Prior to this, I spent five years working in revenue cycle management for a
clinic and hospital revenue cycle and practice management in the department
of Patient Financial Services for Mayo Clinic, a multi-specialty, multi-
site integrated 400+ physician ambulatory clinic and hospital. In this
capacity, I managed from a revenue standpoint, multi-specialty physician -
more than 130 physicians, residents, mid-levels, and nurses. In addition
to extensive knowledge of various clinical departments (clinic and
hospital), I have a Master's degree in Public Administration with a
concentration in Healthcare Administration and Finance, and am pursuing
Six Sigma training, and FACHE. Additional experience has involved
developing revenue cycle enhancements, and a quicker return on payment of
claims through implementation of electronic billing/remittance, and
implementation of electronic medical records (EMR) for both the hospital
and the clinic. I have provided and directed staff education, continuous
quality improvement, and regulatory compliance including HIPAA, as well as
participating in .third party payer contracting. Furthermore, I have
worked with key stakeholders to identify, implement, and monitor quality
metrics to ensure Revenue Cycle Management performance goals are achieved
and/or exceeded.
Throughout my career, I have participated or taken the lead in the planning
and implementation of strategic and operational goals for outpatient,
inpatient and managed care organizations including leading cross-functional
process design teams to develop and implement solutions to various
operational problems. My education and past employment has provided
insight and a working knowledge of medical terminology, MS-DRG, ICD-9-CM,
CPT and HCPCS coding, as well as extensive knowledge of electronic billing
functions and office systems from both a provider and payer standpoint,
giving me a unique prospective not experienced by all.
There is now, more than ever in this competitive healthcare market, a need
to identify methods to maximize process improvements, cost reimbursement
and minimize expenses for patient services while ensuring the accuracy and
appropriateness of Medicare, Medicaid, Managed Care and other contractual
allowances. Developments in the measurement of quality have been
implemented to promote making payment depend on quality, such as P4P and MS-
DRGs. Now, add healthcare reform, the development of ACOs, and the need to
achieve meaningful use with the implementation of EMRs to the mix - these
changes and more to come will have sweeping effects on how health care
payment is made and we in healthcare need to implement policies now to meet
these expectations.
I feel certain your client will benefit from my dedication to seeing a job
well done as well as the varied experiences I would bring to this role. In
every management position held, my teams have consistently exceeded goal
expectations as I openly respect the experiences that each member brings to
the table and I strive to support and mentor those people in the
teams/departments I am leading through continuous research and visionary
process improvements.
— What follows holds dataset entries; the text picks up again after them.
-- ==== Sys2Proof/Machine/Ops.lean ====
section
/-! DEFINITION. The shared operations over memory and the stack, the checked write of CS, and the interrupt
subsystem: dispatch, fault handling, software interrupts, the interrupt check (spec 20_memory, 47 section 1,
60 sections 2 to 4, 10_state R64 to R67). -/

namespace Sys2Proof.Machine

/-! ### Results of an operation inside an instruction -/

/-- What an operation inside an instruction gives (00_scope R16): a value and the state after it, or a raised fault
and the state at that moment, earlier writes committed (20_memory R121). -/
inductive Res (α : Type) where
  | ok (a : α) (s : State)
  | raise (f : CpuFault) (s : State)

/-- One operation after another; a raised fault abandons what follows (R16). -/
def Res.bind {α β : Type} (r : Res α) (k : α → State → Res β) : Res β :=
  match r with
  | .ok a s => k a s
  | .raise f s => .raise f s

/-- An operation that cannot fault. -/
def Res.done (s : State) : Res Unit := .ok () s

/-! ### Memory behind the bus -/

/-- What a byte that nothing has written reads as. The spec leaves it to the host's bus (93 U23); DESIGN CHOICE
0x00, which is the convention of spec/95_test_vectors.md. Log 2. -/
def unwrittenByte : Byte := 0

/-- The byte stored at an address of a list of cells. -/
def findCell : List Host.Cell → Nat → Option Byte
  | [], _ => none
  | (b, x) :: t, a => if a = b then some x else findCell t a

/-- The cells with the byte at `a` replaced or added, addresses kept rising. -/
def putCell : List Host.Cell → Nat → Byte → List Host.Cell
  | [], a, v => [(a, v)]
  | (b, x) :: t, a, v => if a < b then (a, v) :: (b, x) :: t else if a = b then (a, v) :: t else (b, x) :: putCell t a v

/-- The cells without the one at `a`. -/
def dropCell : List Host.Cell → Nat → List Host.Cell
  | [], _ => []
  | (b, x) :: t, a => if a = b then t else (b, x) :: dropCell t a

/-- The byte at a bus address. -/
def Memory.read (m : Memory) (a : Nat) : Byte := (findCell m.cells a).getD unwrittenByte

/-- The memory after one byte is stored; storing what an unlisted address reads as removes the entry. -/
def Memory.write (m : Memory) (a : Nat) (v : Byte) : Memory :=
  if v = unwrittenByte then ⟨dropCell m.cells a⟩ else ⟨putCell m.cells a v⟩

/-- The canonical form: addresses strictly rising, no entry equal to what an unlisted address reads as. -/
abbrev Memory.wf (m : Memory) : Prop :=
  m.cells.Pairwise (fun c d => c.1 < d.1) ∧ ∀ c ∈ m.cells, c.2 ≠ unwrittenByte

/-! ### The memory bus (20_memory) -/

/-- The bus address of a selector and an offset (R131; log 1): on the reference bus `(seg*16 + off) mod 2^20`. -/
def busAddr (m : BusMap) (seg off : Word) : Nat :=
  match m with
  | .reference => (seg.toNat * 16 + off.toNat) % 2 ^ 20
  | .perSelector => seg.toNat * 2 ^ 16 + off.toNat

/-- The fault of a bus refusal (R121). -/
def BusFault.toCpu : BusFault → CpuFault
  | .segmentNotPresent => .segmentNotPresent
  | .generalProtection => .generalProtection

/-- Whether a refused window covers a transaction. -/
def BusWindow.covers (w : BusWindow) (isWrite : Bool) (seg off : Word) : Bool :=
  w.seg == seg && decide (w.lo ≤ off) && decide (off ≤ w.hi) && (if isWrite then w.onWrite else w.onRead)

/-- The fault the bus answers a transaction with, or none (R121). -/
def Bus.refusal (b : Bus) (isWrite : Bool) (seg off : Word) : Option CpuFault :=
  (b.refusals.find? fun w => w.covers isWrite seg off).map fun w => w.fault.toCpu

/-- `BUS.IsExecutable(sel)` (10_state R65). -/
def Bus.isExecutable (b : Bus) (sel : Word) : Bool := !b.nonExec.contains sel

/-- The byte at (seg, off) on the active bus, refusals left aside. -/
def State.byteAt (s : State) (seg off : Word) : Byte := s.mem.read (busAddr s.bus.map seg off)

/-- The word at (seg, off) on the active bus, refusals left aside (R123, R126). -/
def State.wordAt (s : State) (seg off : Word) : Word := word16 (s.byteAt seg (off + 1)) (s.byteAt seg off)

/-- The state with one byte stored at (seg, off) on the active bus. -/
def State.putByte (s : State) (seg off : Word) (v : Byte) : State :=
  { s with mem := s.mem.write (busAddr s.bus.map seg off) v }

/-- The state with one word stored at (seg, off) on the active bus: low byte first, the second offset wrapped (R123,
R126). -/
def State.putWord (s : State) (seg off : Word) (v : Word) : State :=
  (s.putByte seg off (lo8 v)).putByte seg (off + 1) (hi8 v)

/-- `MemRead(seg:off, 1)` (R122). -/
def memRead8 (seg off : Word) (s : State) : Res Byte :=
  match s.bus.refusal false seg off with
  | some f => .raise f s
  | none => .ok (s.byteAt seg off) s

/-- `MemWrite(seg:off, 1, v)` (R122). -/
def memWrite8 (seg off : Word) (v : Byte) (s : State) : Res Unit :=
  match s.bus.refusal true seg off with
  | some f => .raise f s
  | none => .done (s.putByte seg off v)

/-- `MemRead(seg:off, 2)` (R123, R125, R126): low byte first, the second offset modulo 2^16. -/
def memRead16 (seg off : Word) (s : State) : Res Word :=
  (memRead8 seg off s).bind fun l s =>
  (memRead8 seg (off + 1) s).bind fun h s => .ok (word16 h l) s

/-- `MemWrite(seg:off, 2, v)` (R123, R125, R126): low byte first. -/
def memWrite16 (seg off : Word) (v : Word) (s : State) : Res Unit :=
  (memWrite8 seg off (lo8 v) s).bind fun _ s => memWrite8 seg (off + 1) (hi8 v) s

/-! ### The port bus (20_memory R136) -/

/-- The host's answer to a port byte read: the oldest scripted answer for that port, which is used up, or a free
value (log 5). -/
def Ports.answer (p : Ports) (port : Word) : Byte :=
  ((p.inputs.find? fun e => e.1 == port).map fun e => e.2).getD (Config.freePort p.reads port)

/-- `PORTS.PortReadByte(p)` (R136). -/
def portRead8 (port : Word) (s : State) : Res Byte :=
  .ok (s.ports.answer port)
    { s with
      ports :=
        { s.ports with inputs := s.ports.inputs.eraseP fun e => e.1 == port, reads := s.ports.reads + 1 } }

/-- `PORTS.PortWriteByte(p, v)` (R136). -/
def portWrite8 (port : Word) (v : Byte) (s : State) : Res Unit :=
  .done { s with ports := { s.ports with outputs := s.ports.outputs ++ [(port, v)] } }

/-- `PortRead(p, 2)` (R136): port p is the low byte, then port p+1. -/
def portRead16 (port : Word) (s : State) : Res Word :=
  (portRead8 port s).bind fun l s => (portRead8 (port + 1) s).bind fun h s => .ok (word16 h l) s

/-- `PortWrite(p, 2, v)` (R136): the low byte to port p, then the high byte to port p+1. -/
def portWrite16 (port : Word) (v : Word) (s : State) : Res Unit :=
  (portWrite8 port (lo8 v) s).bind fun _ s => portWrite8 (port + 1) (hi8 v) s

/-! ### Checked writes of segment registers and CS:IP -/

/-- `CheckCS(sel)` (48 R511): the predicate is asked before anything is committed. -/
def checkCS (sel : Word) (s : State) : Res Unit :=
  if s.bus.isExecutable sel then .done s else .raise (.nonExecutableSegment sel) s

/-- `WriteCS(sel)` (10_state R64): a refused selector leaves CS as it was. -/
def writeCS (sel : Word) (s : State) : Res Unit := (checkCS sel s).bind fun _ s => .done (s.setSReg .cs sel)

/-- `CS:IP <- sel:off` (10_state R66): CS first, then IP. -/
def jumpFar (sel off : Word) (s : State) : Res Unit := (writeCS sel s).bind fun _ s => .done (s.setIP off)

/-- What SEG_LOAD_CHECK answers to a load of DS, ES or SS (10_state R67). -/
def Hooks.segLoadFault (h : Hooks) (r : SReg) (sel : Word) : Option CpuFault :=
  match h.segLoad with
  | none => none
  | some l => (l.find? fun e => e.reg == r && e.sel == sel).map fun e => e.fault.toCpu

/-- A write of a segment register by an instruction (10_state R64, R67): CS through `WriteCS`, the others through
SEG_LOAD_CHECK where the host has one. -/
def writeSReg (r : SReg) (v : Word) (s : State) : Res Unit :=
  match r with
  | .cs => writeCS v s
  | .es => loadData .es
  | .ss => loadData .ss
  | .ds => loadData .ds
where
  /-- The checked load of a data or stack segment register. -/
  loadData (r : SReg) : Res Unit :=
    match s.hooks.segLoadFault r v with
    | some f => .raise f s
    | none => .done (s.setSReg r v)

/-! ### The stack (47 section 1) -/

/-- `Push16(v)` (R480): SP is committed after the write. -/
def push16 (v : Word) (s : State) : Res Unit :=
  let a := s.regs.sp - 2
  (memWrite16 s.sregs.ss a v s).bind fun _ s => .done (s.setSP a)

/-- `Pop16()` (R481). -/
def pop16 (s : State) : Res Word :=
  (memRead16 s.sregs.ss s.regs.sp s).bind fun v s => .ok v (s.setSP (s.regs.sp + 2))

/-- The word `k` bytes above the stack pointer (48 R532, R545). -/
def stackWord (k : Word) (s : State) : Res Word := memRead16 s.sregs.ss (s.regs.sp + k) s

/-! ### The host's hooks (60 R626, R627) -/

/-- One write by the host, unchecked (70 R685); flags become explicit. -/
def HostWrite.apply (w : HostWrite) (s : State) : State :=
  match w with
  | .reg r v => s.setReg16 r v
  | .sreg r v => s.setSReg r v
  | .ip v => s.setIP v
  | .flags v => s.setFlags (setFlags16 v s.fe)
  | .mem seg off v => s.putByte seg off v
  | .abort => { s with abortRequested := true }

/-- The host's writes in order. -/
def applyWrites : List HostWrite → State → State
  | [], s => s
  | w :: t, s => applyWrites t (w.apply s)

/-- The abort request that a bus, port or hook callback of a slot may make (60 R663, 70 R695): the next entry of the
host's script is used up. Nothing inside a slot reads the request, so where in the slot it is made does not show
(log 30). -/
def State.callbackAbort (s : State) : State :=
  { s with
    abortRequested := s.abortRequested || s.callbackAborts.headD false
    callbackAborts := s.callbackAborts.tail }

/-- HOST_INT_HOOK at the head of a dispatch (R627): whether the host claims the interrupt, and the state after its
answer is used and its writes are done (log 8). -/
def hostClaims (s : State) : Bool × State :=
  match s.hooks.hostInt with
  | some (a :: t) => (a.yes, applyWrites a.writes { s with hooks := { s.hooks with hostInt := some t } })
  | some [] => (false, s)
  | none => (false, s)

/-- DEBUG_HOOK.AllowSoftInt (R626): whether the software interrupt is allowed, and the state after the answer. -/
def softIntAllowed (s : State) : Bool × State :=
  match s.hooks.debug with
  | some ⟨c, a :: t⟩ => (a.yes, applyWrites a.writes { s with hooks := { s.hooks with debug := some ⟨c, t⟩ } })
  | some ⟨_, []⟩ => (true, s)
  | none => (true, s)

/-! ### Dispatch (60 section 2) -/

/-- The vector number of a fault (R611). -/
def faultVector (p : Params) : CpuFault → Byte
  | .divideError => p.vecDivide
  | .boundRange => p.vecBound
  | .invalidOpcode => p.vecInvalidOpcode
  | .segmentNotPresent => p.vecSegNotPresent
  | .generalProtection => p.vecGp
  | .nonExecutableSegment _ => p.vecNonExec

/-- `REWIND(f)` (R611, R652). -/
def faultRewinds (p : Params) : CpuFault → Bool
  | .divideError => p.rewindDivide
  | .boundRange => p.rewindBound
  | .invalidOpcode => p.rewindInvalidOpcode
  | .segmentNotPresent => p.rewindSegNotPresent
  | .generalProtection => p.rewindGp
  | .nonExecutableSegment _ => p.rewindNonExec

/-- `fatal(reason)` (R653): the sticky reason with what the host is handed (R612; log 21). -/
def State.stopFatal (s : State) (why : FatalWhy) (n : Byte) (kind : IntKind) (cause : Option CpuFault) : State :=
  { s with fatal := some ⟨why, n, kind, cause, s.sregs.cs, s.ipStart⟩ }

/-- The offset of vector n in the table (20_memory R130). -/
def vectorOffset (n : Byte) : Word := zext8 n * 4

/-- The vector entry of interrupt n (20_memory R130): its offset, then its segment. -/
def readVector (n : Byte) (s : State) : Res (Word × Word) :=
  (memRead16 s.params.ivtSel (vectorOffset n) s).bind fun off s =>
  (memRead16 s.params.ivtSel (vectorOffset n + 2) s).bind fun sel s => .ok (off, sel) s

/-- The interrupt flags of a handler: IF clear, TF clear only under DISPATCH_CLEARS_TF (R620, R621). -/
def enterFlags (p : Params) (fe : FlagEngine) : FlagEngine :=
  { fe with if_ := false, tf := fe.tf && !p.dispatchClearsTf }

/-- The entry into a handler (R620, R621): flags, CS and IP pushed, IF cleared, CS:IP loaded through `WriteCS`. -/
def enterHandler (off sel : Word) (s : State) : Res Unit :=
  (push16 (flagsImage16 s.params s.fe) s).bind fun _ s =>
  (push16 s.sregs.cs s).bind fun _ s =>
  (push16 s.ip s).bind fun _ s => jumpFar sel off (s.setFlags (enterFlags s.params s.fe))

/-- `Dispatch(n, kind)` (R620 to R623, R627): taking an interrupt or exception. A null vector and a fault inside the
dispatch are fatal. `cause` is the fault being delivered, for the host's record (R612). -/
def dispatch (n : Byte) (kind : IntKind) (cause : Option CpuFault) (s : State) : State :=
  match hostClaims s with
  | (true, s) => s
  | (false, s) =>
    match readVector n s with
    | .raise f s => s.stopFatal (.dispatchFault f) n kind cause
    | .ok (off, sel) s =>
      if off = 0 ∧ sel = 0 then s.stopFatal .noHandler n kind cause
      else
        match enterHandler off sel s with
        | .raise f s => s.stopFatal (.dispatchFault f) n kind cause
        | .ok _ s => s

/-- `HandleFault(f)` (R650, R651): IP rewound to the slot's first byte, then the dispatch of the fault's vector. -/
def handleFault (f : CpuFault) (s : State) : State :=
  dispatch (faultVector s.params f) .fault (some f) (if faultRewinds s.params f then s.setIP s.ipStart else s)

/-- `SoftwareInterrupt(n)` (R625, R626). -/
def softwareInterrupt (n : Byte) (s : State) : State :=
  match softIntAllowed s with
  | (false, s) => s
  | (true, s) => dispatch n .software none s

/-- `InterruptCheck()` (R640, R641): the slot is emptied before the dispatch. -/
def interruptCheck (s : State) : State :=
  match s.pending with
  | some n => if s.fe.if_ then dispatch n .hardware none { s with pending := none } else s
  | none => s

/-- The return from a handler, IRET (48 R545): everything is read and CS is checked before anything is written. -/
def returnFromInterrupt (s : State) : Res Unit :=
  (stackWord 0 s).bind fun off s =>
  (stackWord 2 s).bind fun sel s =>
  (stackWord 4 s).bind fun fl s =>
  (checkCS sel s).bind fun _ s =>
  (jumpFar sel off s).bind fun _ s =>
    .done ((s.setFlags (setFlags16 fl s.fe)).setSP (s.regs.sp + 6))

/-! ### The outcome of an instruction -/

/-- What a meaning answers. -/
abbrev Out := Host.Outcome State Fault Refusal

/-- The Loop's catch point (R650, R661): a completed instruction gives its state, a raised fault the state after it
is handled. -/
def Res.outcome (r : Res Unit) : Out :=
  match r with
  | .ok _ s => .next s
  | .raise f s => .next (handleFault f s)

end Sys2Proof.Machine
end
I would therefore welcome the chance for an
interview to outline my strengths in detail.
Sincerely,
Wendie J. Hill
Wendie
Hill
1922 Indian Springs Drive
Jacksonville, FL 32246
Phone: 904-***-****
Cell: 671-***-****
********@*******.***
PROFILE:
Senior Operations Revenue Cycle Management and Finance Executive -
Accomplished business executive with extensive experience leading
operations and revenue cycle for diverse healthcare organizations,
generating significant growth to top and bottom lines. Strong track record
implementing cost-containment / revenue enhancement strategies and process
improvements to maximize service delivery and profitability across
operations. Highly effective in leveraging key relationships, project
management and negotiation skills to competitively position healthcare
facilities for growth in rapidly changing environments. This is visualized
through networking and continuous research of best practices.
MAJOR ACCOMPLISHMENTS:
. Found 483K in revenue not previously posted for FHP Clinic January-
July 2010. File audit projected to increase revenue an additional 200K
for 2010 totaling 683K in previously missed revenue
. Decreased A/R by 25% in the first 12 months leading to an increase of
200K collected compared to previous year.
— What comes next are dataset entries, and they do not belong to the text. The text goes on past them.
-- ==== Sys2Proof/Machine/Strings.lean ====
section
/-! DEFINITION. MOVS, CMPS, SCAS, LODS, STOS, INS and OUTS with their repeat prefixes (spec 49 sections 1 to 3). -/

namespace Sys2Proof.Machine

/-! ### Shared forms -/

/-- The segment of a string source: DS or the override (R560, R563). -/
def State.sourceSeg (s : State) : Word := s.segmentOr .ds

/-- A pointer after an element of `n` bytes, by the direction flag of that moment (R562). -/
def advanced (s : State) (p n : Word) : Word := if s.fe.df then p - n else p + n

/-- SI moved past an element (R562). -/
def advanceSI (n : Word) (s : State) : State := s.setReg16 .si (advanced s s.regs.si n)

/-- DI moved past an element (R562). -/
def advanceDI (n : Word) (s : State) : State := s.setReg16 .di (advanced s s.regs.di n)

/-- One MOVSB (R564). -/
def movs8 (s : State) : Res Unit :=
  (memRead8 s.sourceSeg s.regs.si s).bind fun v s =>
  (memWrite8 s.sregs.es s.regs.di v s).bind fun _ s => .done (advanceDI 1 (advanceSI 1 s))

/-- One MOVSW (R564). -/
def movs16 (s : State) : Res Unit :=
  (memRead16 s.sourceSeg s.regs.si s).bind fun v s =>
  (memWrite16 s.sregs.es s.regs.di v s).bind fun _ s => .done (advanceDI 2 (advanceSI 2 s))

/-- One CMPSB (R565): the source element is the minuend. -/
def cmps8 (s : State) : Res Unit :=
  (memRead8 s.sourceSeg s.regs.si s).bind fun a s =>
  (memRead8 s.sregs.es s.regs.di s).bind fun b s =>
    .done (advanceDI 1 (advanceSI 1 (s.setFlags (cmpFlags a b s.fe))))

/-- One CMPSW (R565). -/
def cmps16 (s : State) : Res Unit :=
  (memRead16 s.sourceSeg s.regs.si s).bind fun a s =>
  (memRead16 s.sregs.es s.regs.di s).bind fun b s =>
    .done (advanceDI 2 (advanceSI 2 (s.setFlags (cmpFlags a b s.fe))))

/-- One SCASB (R566). -/
def scas8 (s : State) : Res Unit :=
  (memRead8 s.sregs.es s.regs.di s).bind fun b s =>
    .done (advanceDI 1 (s.setFlags (cmpFlags (s.reg8 .al) b s.fe)))

/-- One SCASW (R566). -/
def scas16 (s : State) : Res Unit :=
  (memRead16 s.sregs.es s.regs.di s).bind fun b s =>
    .done (advanceDI 2 (s.setFlags (cmpFlags s.regs.ax b s.fe)))

/-- One LODSB (R567). -/
def lods8 (s : State) : Res Unit :=
  (memRead8 s.sourceSeg s.regs.si s).bind fun v s => .done (advanceSI 1 (s.setReg8 .al v))

/-- One LODSW (R567). -/
def lods16 (s : State) : Res Unit :=
  (memRead16 s.sourceSeg s.regs.si s).bind fun v s => .done (advanceSI 2 (s.setReg16 .ax v))

/-- One STOSB (R568). -/
def stos8 (s : State) : Res Unit :=
  (memWrite8 s.sregs.es s.regs.di (s.reg8 .al) s).bind fun _ s => .done (advanceDI 1 s)

/-- One STOSW (R568). -/
def stos16 (s : State) : Res Unit :=
  (memWrite16 s.sregs.es s.regs.di s.regs.ax s).bind fun _ s => .done (advanceDI 2 s)

/-- One INSB (R569): the port is read before the memory write. -/
def ins8 (s : State) : Res Unit :=
  (portRead8 s.regs.dx s).bind fun v s =>
  (memWrite8 s.sregs.es s.regs.di v s).bind fun _ s => .done (advanceDI 1 s)

/-- One INSW (R569). -/
def ins16 (s : State) : Res Unit :=
  (portRead16 s.regs.dx s).bind fun v s =>
  (memWrite16 s.sregs.es s.regs.di v s).bind fun _ s => .done (advanceDI 2 s)

/-- One OUTSB (R576). -/
def outs8 (s : State) : Res Unit :=
  (memRead8 s.sourceSeg s.regs.si s).bind fun v s =>
  (portWrite8 s.regs.dx v s).bind fun _ s => .done (advanceSI 1 s)

/-- One OUTSW (R576). -/
def outs16 (s : State) : Res Unit :=
  (memRead16 s.sourceSeg s.regs.si s).bind fun v s =>
  (portWrite16 s.regs.dx v s).bind fun _ s => .done (advanceSI 2 s)

/-- Whether a conditional repeat ends after an iteration (R570, R571). -/
def repeatStops (compares : Bool) (s : State) : Bool :=
  compares &&
    match s.rep with
    | .none => false
    | .rep => !s.fe.zf
    | .repNe => s.fe.zf

/-- The loop of a repeat prefix (R570): at most `fuel` iterations; no iteration writes CX, so CX at entry is enough. -/
def repeatLoop (compares : Bool) (iteration : State → Res Unit) : Nat → State → Res Unit
  | 0, s => .done s
  | fuel + 1, s =>
    if s.regs.cx = 0 then .done s
    else
      (iteration s).bind fun _ s =>
        let s := s.setReg16 .cx (s.regs.cx - 1)
        if repeatStops compares s then .done s else repeatLoop compares iteration fuel s

/-- A string instruction with its repeat prefix, if it has one (R570 to R574); `compares` for CMPS and SCAS. -/
def repeated (compares : Bool) (iteration : State → Res Unit) (s : State) : Res Unit :=
  match s.rep with
  | .none => iteration s
  | .rep => repeatLoop compares iteration s.regs.cx.toNat s
  | .repNe => repeatLoop compares iteration s.regs.cx.toNat s

/-! ### Instructions -/

/-- 6C: INSB (R569). -/
def execInsb (s : State) : Out := (repeated false ins8 s).outcome

/-- 6D: INSW (R569). -/
def execInsw (s : State) : Out := (repeated false ins16 s).outcome

/-- 6E: OUTSB (R576). -/
def execOutsb (s : State) : Out := (repeated false outs8 s).outcome

/-- 6F: OUTSW (R576). -/
def execOutsw (s : State) : Out := (repeated false outs16 s).outcome

/-- A4: MOVSB (R564). -/
def execMovsb (s : State) : Out := (repeated false movs8 s).outcome

/-- A5: MOVSW (R564). -/
def execMovsw (s : State) : Out := (repeated false movs16 s).outcome

/-- A6: CMPSB (R565). -/
def execCmpsb (s : State) : Out := (repeated true cmps8 s).outcome

/-- A7: CMPSW (R565). -/
def execCmpsw (s : State) : Out := (repeated true cmps16 s).outcome

/-- AA: STOSB (R568). -/
def execStosb (s : State) : Out := (repeated false stos8 s).outcome

/-- AB: STOSW (R568). -/
def execStosw (s : State) : Out := (repeated false stos16 s).outcome

/-- AC: LODSB (R567). -/
def execLodsb (s : State) : Out := (repeated false lods8 s).outcome

/-- AD: LODSW (R567). -/
def execLodsw (s : State) : Out := (repeated false lods16 s).outcome

/-- AE: SCASB (R566). -/
def execScasb (s : State) : Out := (repeated true scas8 s).outcome

/-- AF: SCASW (R566). -/
def execScasw (s : State) : Out := (repeated true scas16 s).outcome

end Sys2Proof.Machine
end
. Increased revenue for multiple departments through documentation and
billing education - averaging 250K annualized for each of nine
departments in the Clinic.
EXPERIENCE:
TakeCare Asia/FHP Clinic Finance Administrator Tamuning, Guam
January 2010 - Current
Primarily responsible for the strategic planning and effective leadership
of the revenue cycle management business unit including all financial
planning and reporting, financial analysis for resource use, regional cost
control, and management information reporting for a multi-specialty, multi-
site clinic, including primary care, pediatrics, oncology.
. Manage a multi-specialty revenue cycle operation with all accounting
and business office functions including data and financial analysis,
cost reporting, budgets (both capital and annual department), and
ensuring Revenue Cycle performance metrics are achieved.
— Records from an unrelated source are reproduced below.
-- ==== Sys2Proof/Machine/Dispatch.lean ====
section
/-! DEFINITION. One arm for each instruction: its meaning, called directly. -/

namespace Sys2Proof.Machine
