/-- The flags of a shift of `a` by `n` ≥ 1 that follow from its result and CF, and the record with the raw result `raw`
(43 R364 to R366). -/
def shifted {w : Nat} (p : Params) (old : FlagEngine) (k : ShiftKind) (a : BitVec w) (n raw : Nat)
    (x : BitVec w × FlagEngine) : Prop :=
  zspOf x.2 x.1 ∧ sameControl old x.2 ∧
    (n = 1 ∧ (p.shiftOf1 = .doc ∨ k = .shl) ∨ n ≠ 1 ∧ p.shiftOfMulti = .formula → x.2.of_ = (x.2.cf != x.1.msb)) ∧
    (n = 1 → p.shiftOf1 = .hw → (k = .shr → x.2.of_ = a.msb) ∧ (k = .sar → x.2.of_ = false)) ∧
    (∀ l, n ≠ 1 → p.shiftOfMulti = .table l →
      x.2.of_ = entryOr l ⟨k, widthTag w, a.toNat, n⟩ (x.2.cf != x.1.msb)) ∧
    x.2.record = ⟨a.toNat, n, raw, widthTag w, .allExplicit⟩

/-- The five flags at their bits of the 8-bit image (10_state R75, R76). -/
def lowPlaces (b : Byte) (fe : FlagEngine) : Prop :=
  b.getLsbD 0 = fe.cf ∧ b.getLsbD 2 = fe.pf ∧ b.getLsbD 4 = fe.af ∧ b.getLsbD 6 = fe.zf ∧ b.getLsbD 7 = fe.sf

/-- The four flags in the upper byte of the 16-bit image (10_state R75). -/
def highPlaces (v : Word) (fe : FlagEngine) : Prop :=
  v.getLsbD 8 = fe.tf ∧ v.getLsbD 9 = fe.if_ ∧ v.getLsbD 10 = fe.df ∧ v.getLsbD 11 = fe.of_

/-- The state after a byte operation with result and flags `x`: the flags, and the destination unless it is CMP. -/
def aluDone8 (op : AluOp) (x : Byte × FlagEngine) (s : State) (rm : Rm Reg8) (t : State) : State :=
  if op = .cmp then t.setFlags x.2 else assign8 s rm x.1 (t.setFlags x.2)

/-- The state after a word operation with result and flags `x`. -/
def aluDone16 (op : AluOp) (x : Word × FlagEngine) (s : State) (rm : Rm Reg16) (t : State) : State :=
  if op = .cmp then t.setFlags x.2 else assign16 s rm x.1 (t.setFlags x.2)

/-- The law of a one-operand instruction on `r/m8`: it completes, or its write-back is refused. -/
def Unary8 (mk : Rm Reg8 → Instr) (g : BitVec 3) (f : Byte → FlagEngine → Byte × FlagEngine) : Prop :=
  ∀ rm s, fresh s → canRead8 s rm →
    (canWrite8 s rm →
      exec (mk rm) s =
        .next (assign8 s rm (f (operand8 s rm) s.fe).1 ((opened (modrm8 g rm) s).setFlags (f (operand8 s rm) s.fe).2))) ∧
      writeRefused (mk rm) s (opened (modrm8 g rm) s) rm

/-- The law of a one-operand instruction on `r/m16`: it completes, or its write-back is refused. -/
def Unary16 (mk : Rm Reg16 → Instr) (g : BitVec 3) (f : Word → FlagEngine → Word × FlagEngine) : Prop :=
  ∀ rm s, fresh s → canRead16 s rm →
    (canWrite16 s rm →
      exec (mk rm) s =
        .next (assign16 s rm (f (operand16 s rm) s.fe).1
          ((opened (modrm16 g rm) s).setFlags (f (operand16 s rm) s.fe).2))) ∧
      writeRefused (mk rm) s (opened (modrm16 g rm) s) rm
. Redesigned, developed, and implemented strategic and operational
revenue cycle processes, policies, and procedures to maximize
revenues, including implementation of new debt collection process.
. Designated Clinic Compliance Officer - making certain the Clinic is
and continues to be compliant with changing regulations/legislation,
including appropriate coding and documentation.
. Work with appropriate key stakeholders to identify issues related to
revenue cycle performance and consult with TakeCare executive
leadership to develop and then manage appropriate action plans.
. Identify areas for improving financial controls, and key revenue cycle
and cost indicator metrics to improve general business decision
making, budgeting, and long-term strategic planning processes.
. Provide information, suggestions, and advice in the resolution of
various general business problems and decisions, and in attaining
short-term and long-term profitability goals and return on investment.
. Design, develop, and implement short and long term financial planning
tools and reports to provide comprehensive financial translation of
business strategies and the affect of various alternative strategies.
. Investigate, design, review, negotiate, and approve contracts with
providers, new insurance companies, and vendors to generate
significant growth for the facility leading to enhanced revenue.
. Work with IT to identify a vendor and implement EMR and electronic
billing and remittance - EPIC is possible.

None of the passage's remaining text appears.